I was pretty hardware limited for this project, using only my Mac Studio and Mac mini. There aren't great GPU-accelerated LP solvers for this hardware, so I mainly leaned on the HiGHS single-core simplex solver. Sadly, I found that this solver sometimes stalls, especially for later iterations where we've applied a lot of (potentially degenerate) cuts.

To run experiments in a reasonable amount of time on this hardware, I studied single eBooks. I needed the LPs to remain small enough to solve on the CPU, so I kept the pretokenization approach of Tempus et al.

Finally, I adopted some heuristics from Tempus et al. to make the LP smaller, such as dropping color variables for substrings that appear less than 5 times. I also imposed a byte length limit on colors–in this case 16 bytes. I found that this made a difference compared to an 8-byte limit, where the optimal tokenization was slightly worse.

Results

I was able to find provably optimal tokenizers on at least a few toy problems. The one I am most proud of is an optimal tokenizer of vocab size 512 for the book Pride and Prejudice. The algorithm converged in about a dozen iterations, taking a bit over a day.

I tried increasing vocabulary size from 512 to 1024 on this same problem, and found that cycle constraints weren't enough on their own to find an optimal solution. The lower bound continued to move significantly after I added back other cut families, though my latest runs are still not finished. There are, without a doubt, other cut families to be discovered here as well, and some may even be necessary to solve the 1024-vocab problem.

Future work

At this point, the main bottleneck in my experiments is LP solve times. In many of my experiments, each LP solve can take between hours and days. I've tried a few solvers (HiGHS, the solver in SCIP, and OR-Tools PDLP), and all of them start to choke on my highly constrained LPs.

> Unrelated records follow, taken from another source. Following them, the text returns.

-- ==== Sys2Proof/Machine/Hub.lean ====
section
/-!
DEFINITION. The Host Hub and the host port (15 R500 to R527): bursts over the host address space, posted writes, apertures
and their timeout, mailboxes, host registers and interrupts, and the DEV objects (13 Tables 13-14 to 13-16).
MARKED CHOICES of this file (DESIGN CHOICE, DEDUCED or PRESUMED): log entries 44 and 45.
-/
namespace Sys2Proof.Machine

def State.modHub (s : State) (f : Hub → Hub) : State := { s with hub := f s.hub }

/-! ## DEV objects (13 R464; 12 R409) -/

/-- A STR value of ASCII characters, as the integer of its wire form. -/
def strInt (l : String) : Int := ((leBytes (BitVec.ofNat 8 l.length :: l.toList.map (fun c => BitVec.ofNat 8 c.toNat)) : Nat) : Int)

def devMode (d : DMode) : Nat :=
  match d with
  | .off => 16
  | .deepStandby => 17
  | .quiet => 18
  | .hub => 19

/-- Realm contributions by realm number (01 R19). -/
def contributors (s : State) : Nat := allRealms.foldl (fun a m => if contributes s m then a + 2 ^ m.val else a) 0

def realmIx (n : Nat) : RealmId := fin4 n

/-- The value of a DEV object. -/
def devGet (s : State) (k : Nat) : Int :=
  let n := k / 16 % 4
  let row := k - k / 16 % 65536 * 16 + 0x100 * 16
  if k = o01_VENDOR then strInt "Perindene Microsystems"
  else if k = o01_PART then strInt "Foldonte F-780"
  else if k = o01_DEVICE_SERIAL then (Config.deviceSerial % 2 ^ 128 : Nat)
  else if k = o01_MAC_BASE then (Config.macBase % 2 ^ 48 : Nat)
  else if k = o01_DEVICE_PUBKEY then (Config.devicePubkey % 2 ^ 512 : Nat)
  else if k = o01_ROOT_KEY_ID then (Config.rootKeyId % 2 ^ 32 : Nat)
  else if k = o01_CUSTOMER_KEY_HASH then (s.hub.fuse.hash : Nat)
  else if k = o01_KEY_HASH_STATE then (if s.hub.fuse.burned then 1 else 0)
  else if k = o02_DEV_MODE then (devMode s.hub.mode : Nat)
  else if k = o02_VCORE_CONTRIBUTORS then (contributors s : Nat)
  else if k = o02_DIE_TEMP_MAX then tempMax s
  else if row = o02_REALM_MODE ∧ 0x100 ≤ k / 16 % 65536 then (modeCode (s.realm (realmIx n)).mode : Nat)
  else if row = o02_REALM_READY ∧ 0x100 ≤ k / 16 % 65536 then (s.hub.mirror.get (realmIx n) : Nat)
  else s.hget k

/-- Keys of a page's rows. -/
def rowKeys (page : Nat) (rows : List ObjRow) : List Nat :=
  rows.flatMap (fun r => (List.range r.count).map (fun j => okey page (r.base + j) r.elem))

def devKeys : List Nat := rowKeys 1 rows01 ++ rowKeys 2 rows02 ++ rowKeys 3 rows03

/-- The Host Hub refreshes the realms' copy of the DEV objects. -/
def execDevCopyRefresh (t : Time) (s : State) : Result :=
  let s := s.at t
  .next (if s.hub.ready then
      s.modHub (fun h => { h with copy := devKeys.foldl (fun c k => tput (objDflt k) c k (devGet s k)) [] }) else s)

/-- A DEV object as the copy in the realms has it. -/
def copyGet (s : State) (k : Nat) : Int := tget (objDflt k) s.hub.copy k

/-! ## Host interrupts (15 R523 to R527) -/

/-- The highest-priority eligible source. -/
def hostEligible (h : Hub) : Option Nat := (List.range 32).find? (fun n => h.ipend.getLsbD n && !h.imask.getLsbD n)

def clearIpend (h : Hub) (n : Nat) : Hub := { h with ipend := h.ipend &&& ~~~(BitVec.ofNat 32 (2 ^ n)) }

def hostVec (h : Hub) : Nat := (if h.chained then 256 else 0) + h.inService.toNat

/-- Entry: the value that a read of HH_IVEC returns. -/
def hostEntry (h : Hub) : Nat × Hub :=
  if h.inService ≠ 0xFF then (hostVec h, h)
  else
    match (if h.ienable then hostEligible h else none) with
    | some n => (n, { clearIpend h n with inService := BitVec.ofNat 8 n, chained := false })
    | none => (0xFF, h)

/-- Exit, and a chain where a source is eligible. -/
def hostExit (h : Hub) : Hub :=
  if h.inService = 0xFF then h
  else
    match (if h.ienable then hostEligible h else none) with
    | some n => { clearIpend h n with inService := BitVec.ofNat 8 n, chained := true }
    | none => { h with inService := 0xFF, chained := false }

/-- The level that HS_IRQ_N is pulled to: true is low (R524). -/
def hostIrqLow (h : Hub) : Bool := h.inService != 0xFF || (h.ienable && (hostEligible h).isSome)

/-! ## Registers (Table 15-5) -/

def bitIf (n : Nat) (b : Bool) : Nat := if b then 2 ^ n else 0

def boxOf (h : Hub) (n : Nat) : Mailbox := tget Mailbox.empty h.boxes n
def State.modBox (s : State) (n : Nat) (f : Mailbox → Mailbox) : State :=
  s.modHub (fun h => { h with boxes := tmod Mailbox.empty h.boxes n f })

def readyDev (s : State) : Nat :=
  bitIf 0 s.hub.ready + bitIf 1 s.hub.fuses + bitIf 2 s.hub.avs + bitIf 3 s.hub.watcher + 16 * contributors s

def mbSummary (h : Hub) : Nat := (List.range 17).foldl (fun a n => a + bitIf n ((boxOf h n).state == 2)) 0

/-- The value of the register at an offset; HH_IVEC is read by entry. -/
def hhReg (s : State) (off : Nat) : Nat :=
  let h := s.hub
  match off with
  | 0x000 => 0x50450780
  | 0x004 => 0xB1
  | 0x008 => h.latency.toNat * 256 + bitIf 0 h.octalNext
  | 0x010 => h.done * 65536 + h.code
  | 0x014 => h.sticky.toNat
  | 0x020 => readyDev s
  | 0x030 => h.mirror.q0
  | 0x034 => h.mirror.q1
  | 0x038 => h.mirror.q2
  | 0x03C => h.mirror.q3
  | 0x040 => mbSummary h
  | 0x080 => h.ipend.toNat
  | 0x084 => h.imask.toNat
  | 0x088 => bitIf 0 h.ienable
  | 0x08C => (hostEntry h).1
  | 0x094 => hostVec h
  | 0x0C0 => (s.hget o03_WAKE_CAUSE).toNat
  | _ => 0

def wordByte (w off : Nat) : Byte := BitVec.ofNat 8 (w / 256 ^ (off % 4))

/-- One byte written to a register. -/
def hhWriteByte (h : Hub) (a : Nat) (v : Byte) : Hub :=
  let sh := BitVec.ofNat 32 (v.toNat * 256 ^ (a % 4))
  let ones := BitVec.ofNat 32 (255 * 256 ^ (a % 4))
  match a / 4 * 4 with
  | 0x008 =>
    if a = 8 then { h with octalNext := v.getLsbD 0 }
    else if a = 9 ∧ 8 ≤ v.toNat % 32 then { h with latency := BitVec.ofNat 5 v.toNat } else h
  | 0x014 => { h with sticky := h.sticky &&& ~~~sh }
  | 0x080 => { h with ipend := h.ipend &&& ~~~sh }
  | 0x084 => { h with imask := (h.imask &&& ~~~ones) ||| sh }
  | 0x088 => if a = 0x088 then { h with ienable := v.getLsbD 0 } else h
  | _ => h

def hhWrite (h : Hub) (l : List (Nat × Byte)) : Hub :=
  let h := l.foldl (fun h x => hhWriteByte h x.1 x.2) h
  if l.any (fun x => x.1 / 4 * 4 == 0x090) then hostExit h else h

/-! ## Bursts (15 R505 to R514) -/

inductive Region where
  | regs | box (n : Nat) | aper (m : RealmId) | reserved
  deriving DecidableEq, Repr

/-- The region of an address, with its bounds (Table 15-3). -/
def regionOf (a : Nat) : Region × Nat × Nat :=
  if a < 0x1000 then (.regs, 0, 0x1000)
  else if a < 0x10000 then (.reserved, 0x1000, 0x10000)
  else if a < 0x18800 then
    let n := (a - 0x10000) / 0x800
    (.box n, 0x10000 + 0x800 * n, 0x10000 + 0x800 * n + 0x800)
  else if a < 0x10000000 then (.reserved, 0x18800, 0x10000000)
  else if a < 0x50000000 then
    let n := a / 0x10000000
    (.aper (realmIx (n - 1)), n * 0x10000000, (n + 1) * 0x10000000)
  else (.reserved, 0x50000000, 0x100000000)

def ctlLen (c : Nat) : Nat := c % 4096 + 1
def ctlMode (c : Nat) : Nat := c / 4096 % 4
def ctlWrap (c : Nat) : Nat := c / 65536 % 16

def ctlOk (c : Nat) : Bool :=
  decide (c / 1048576 = 0) && decide (c / 16384 % 4 = 0) && ctlMode c != 3
    && (ctlMode c != 1 || (decide (4 ≤ ctlWrap c) && decide (ctlWrap c ≤ 12)))

/-- Address of byte k (R506). -/
def burstAddr (a c k : Nat) : Nat :=
  if ctlMode c = 0 then a + k
  else if ctlMode c = 1 then
    let w := 2 ^ ctlWrap c
    a / w * w + (a + k) % w
  else a + k % 16

def alignOk (a c : Nat) : Bool :=
  if ctlMode c = 2 then a % 16 == 0 && ctlLen c % 16 == 0
  else if ctlMode c = 1 then
    let w := 2 ^ ctlWrap c
    decide (a / w * w + w ≤ (regionOf a).2.2) && decide ((regionOf a).2.1 ≤ a / w * w)
  else true

/-- Bytes inside the region, and CROSS where some lie beyond it (R509). -/
def burstSpan (a c : Nat) : Nat × Nat :=
  let n := ctlLen c
  let hi := (regionOf a).2.2
  if ctlMode c = 0 ∧ hi < a + n then (hi - a, 1) else (n, 0)

/-- The opcode as received: one byte, or in 8D-8D-8D the opcode and its inverse (R503, R504). -/
def opcodeOk (h : Hub) (want : Nat) (op : BitVec 16) : Bool :=
  op.toNat % 256 == want && (!h.octal || op.toNat / 256 == 255 - want)

/-- The code of a burst: its first stop or refusal, else LENGTH, POISON, PENDING or OK. -/
def burstCode (stop : Nat) (short poison pending : Bool) : Nat :=
  if stop ≠ 0 then stop else if short then 9 else if poison then 11 else if pending then 12 else 0

def setOutcome (s : State) (code done : Nat) (ap : Option RealmId) : State :=
  let s := s.modHub (fun h =>
    { h with code := code, done := done, sticky := if code = 0 then h.sticky else h.sticky ||| BitVec.ofNat 32 (2 ^ code) })
  let s := if code = 0 ∨ code = 12 then s else s.hirq 23
  match ap with
  | some m => if code = 3 ∨ code = 4 ∨ code = 5 ∨ code = 11 then s.hirq (18 + m.val) else s
  | none => s

/-- Delivered bytes, zero past those that there are. -/
def padOut (l : List Byte) (clocked : Nat) : List Byte := l.take clocked ++ List.replicate (clocked - l.length) 0

def deliver (s : State) (l : List Byte) (clocked : Nat) : State := s.modHub (fun h => { h with out := padOut l clocked })

/-! ### Transactions of an aperture burst (R510) -/

/-- The pieces of a burst within vectors: address and length. -/
def pieces : Nat → (Nat → Nat) → Nat → Nat → List (Nat × Nat)
  | 0, _, _, _ => []
  | f + 1, ad, n, k =>
    if n ≤ k then []
    else
      let a := ad k
      let l := Nat.min (16 - a % 16) (n - k)
      (a, l) :: pieces f ad n (k + l)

My suspicion is that my cutting plane approach is creating degenerate LPs, and this could be a potential area for improvement.

Generally, I'd love to see someone continue to scale up this work to larger corpora. I doubt that the cut families I've explored are enough for harder problems, and there is surely a rich space of ideas to explore.

I'd also love to see somebody remove the pretokenizer. This currently makes the LPs quite large, since we don't get to merge repeated words. Removing the pretokenizer also eliminates the ability to use word-based cut strategies. For example, some of my cut strategies enumerate all of the valid integer solutions for each word, and then project these combinations into a subset of variables. These strategies need to be completely reframed for a “single huge word” dataset.

Conclusion

This was a neat project, and it was fun to see Codex do an entire research loop with just a small bit of guidance from me. I really hope to keep playing with it, but this is contingent on figuring out a solution to the slow LP problem.

The incredibly hacky Codex implementation of this project is available on Github. For reference, the optimal vocabulary for Pride and Prejudice that I found is here (note that the vocab is actually 510, because the codebase reserves two special tokens).